For 2: You usually don't define the class __init__ in a metaclass. You can write a wrapper and replace the __init__ of the class in either __new__ or __init__ of the metaclass, or you can redefine the __call__ on the metaclass. The former would act weirdly if you use inheritance.
import functools
class A(type):
def __call__(cls, *args, **kwargs):
r = super(A, cls).__call__(*args, **kwargs)
print "%s was instantiated" % (cls.__name__, )

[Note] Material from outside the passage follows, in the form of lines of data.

-- ==== Sys2Proof/Tests/Slice0.lean ====
section
/-! SUPPORT. Tests of the model, each expected result taken from the spec, and the witnesses: for every
statement with hypotheses, states and operands that meet all of them together, at the edges of their
ranges. -/

namespace Sys2Proof.Tests
open Sys2Proof Sys2Proof.Machine

/-! ### Helpers -/

/-- A buffer holding these characters from index 0 on. -/
def buffer (cs : List Nat) : Memory :=
  cs.zipIdx.foldl (fun m p => m.write p.2 (BitVec.ofNat 8 p.1)) []

/-- The reset state with an input for DEC. -/
def withInput (cs : List Nat) : State :=
  { State.reset with ibuf := buffer cs, ilen := BitVec.ofNat 8 cs.length }

/-- The same under the legacy parameter P_NODATA_IS_ZERO = 1. -/
def withInputLegacy (cs : List Nat) : State :=
  { withInput cs with cfg := { lmax := 32, nodataIsZero := true } }

/-- The reset state with operands for ENC and ENCB. -/
def withValue (v : Word) (dlen : Byte) : State := { State.reset with vin := v, dlen := dlen }

/-- The state an operation leaves. -/
def after (i : Instr) (s : State) : State :=
  match exec i s with
  | .next t => t
  | .fault _ => s
  | .refused _ => s

/-- The state a step of the machine leaves. -/
def stepped (s : State) : State :=
  match step s with
  | .next t => t
  | .fault _ => s
  | .refused _ => s

/-- A running operation. -/
def running : State := { State.reset with cmd := 0x04, status := 0x01, vin := 255 }

/-- OBUF as a list of 14 characters. -/
def outChars (s : State) : List Nat := (List.range 14).map fun j => (s.obuf.read j).toNat

/-! ### The command word: bytes written out from the fields of 30_encoding.md R100 -/

theorem test_decode_enc : decode 0b0000_00_00 = .enc false false := by decide
theorem test_decode_enc_cs : decode 0b0000_01_00 = .enc true false := by decide
theorem test_decode_enc_s : decode 0b0000_10_00 = .enc false true := by decide
theorem test_decode_encb : decode 0b0000_00_01 = .encb false false := by decide
theorem test_decode_encb_cs_s : decode 0b0000_11_01 = .encb true true := by decide
theorem test_decode_dec : decode 0b0000_00_10 = .dec false := by decide
theorem test_decode_dec_cs : decode 0b0000_01_10 = .dec true := by decide
theorem test_decode_reserved_op : decode 0b0000_10_11 = .illegalReservedOp 0x0B := by decide
theorem test_decode_dec_sg : decode 0b0000_11_10 = .illegalDecSg 0x0E := by decide
theorem test_decode_b7 : decode 0b1000_00_00 = .illegalReservedB7 0x80 := by decide
theorem test_decode_b7_first : decode 0b1111_11_11 = .illegalReservedB7 0xFF := by decide
theorem test_decode_b6 : decode 0b0101_00_01 = .illegalReservedB6 0x51 := by decide
theorem test_decode_b5 : decode 0b0011_00_11 = .illegalReservedB5 0x33 := by decide
/-- 0x13 has OP = 0b11 and a reserved bit: reserved bits are tested first (95_test_vectors.md 2.10). -/
theorem test_decode_b4_before_op : decode 0b0001_00_11 = .illegalReservedB4 0x13 := by decide
theorem test_encode_encb_s : encode (.encb false true) = 0b0000_10_01 := by decide
theorem test_table_word : decodeTableWord 8 0x06 = some (.dec true) := by decide
theorem test_no_byte_no_command : decodeBytes [] = .error .noCommandByte := by decide
/-- 95_test_vectors.md 2.10: 10 legal bytes, 4 RESERVED_OP. -/
theorem test_legal_byte_count :
    ((List.range 256).filter fun c => (decode (BitVec.ofNat 8 c)).legal).length = 10 := by decide
theorem test_reserved_op_count : ((List.range 256).filter fun c =>
    (decode (BitVec.ofNat 8 c)).mnemonic == "ILLEGAL.RESERVED_OP").length = 4 := by decide

/-! ### WellFormed refuses -/

theorem smoke_reserved_op : (Instr.illegalReservedOp 0x00).wellFormed = false := by decide
theorem smoke_dec_sg : (Instr.illegalDecSg 0x06).wellFormed = false := by decide
theorem smoke_b7 : (Instr.illegalReservedB7 0x7F).wellFormed = false := by decide
theorem smoke_b6 : (Instr.illegalReservedB6 0xC0).wellFormed = false := by decide
theorem smoke_b5 : (Instr.illegalReservedB5 0x60).wellFormed = false := by decide
theorem smoke_b4 : (Instr.illegalReservedB4 0x30).wellFormed = false := by decide
theorem smoke_lmax_small : ({ lmax := 13, nodataIsZero := false } : Config).wellFormed = false := by decide
theorem smoke_lmax_large : ({ lmax := 256, nodataIsZero := true } : Config).wellFormed = false := by decide
theorem smoke_lmax_edges : ({ lmax := 14, nodataIsZero := false } : Config).wellFormed = true
    ∧ ({ lmax := 255, nodataIsZero := true } : Config).wellFormed = true := by decide

/-! ### The operations (95_test_vectors.md) -/

/-- Section 1, S3: `ENC.CS 255` gives "7Z~", OLEN 3, OSTART 11, STATUS 0x06. -/
theorem test_enc_cs_255 : (after (.enc true false) (withValue 255 0)).results
    = encodedRecord [(11, 0x37), (12, 0x5A), (13, 0x7E)] 3 11 := by decide

/-- Section 2.3: `ENC.CS 2^64 - 1` fills all 14 slots, check symbol 'B'. -/
theorem test_enc_cs_max : outChars (after (.enc true false) (withValue 0xFFFFFFFFFFFFFFFF 0))
    = [0x46, 0x5A, 0x5A, 0x5A, 0x5A, 0x5A, 0x5A, 0x5A, 0x5A, 0x5A, 0x5A, 0x5A, 0x5A, 0x42] := by decide

/-- Section 2.4: `ENCB 0, 255` gives OSTART 254. -/
theorem test_encb_ostart : (after (.encb false false) (withValue 0 255)).ostart = 254 := by decide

print "the new instance is %r" % (r, )
return r
class B(type):
def __init__(cls, name, bases, dct):
super(B, cls).__init__(name, bases, dct)
if '__init__' not in dct:
return
old_init = dct['__init__']
#functools.wraps(old_init)
def __init__(self, *args, **kwargs):
old_init(self, *args, **kwargs)
print "%s (%s) was instantiated" % (type(self).__name__, cls.__name__)
print "the new instance is %r" % (self, )
cls.__init__ = __init__
class T1:
__metaclass__ = A
class T2:
__metaclass__ = B
def __init__(self):
pass
class T3(T2):
def __init__(self):
super(T3, self).__init__()
And the result from calling it:
>>> T1()
T1 was instantiated
the new instance is <__main__.T1 object at 0x7f502c104290>
<__main__.T1 object at 0x7f502c104290>
>>> T2()
T2 (T2) was instantiated
the new instance is <__main__.T2 object at 0x7f502c0f7ed0>
<__main__.T2 object at 0x7f502c0f7ed0>
>>> T3()
T3 (T2) was instantiated
the new instance is <__main__.T3 object at 0x7f502c104290>
T3 (T3) was instantiated
the new instance is <__main__.T3 object at 0x7f502c104290>
<__main__.T3 object at 0x7f502c104290>
For 3: Yes, from __call__ as shown above.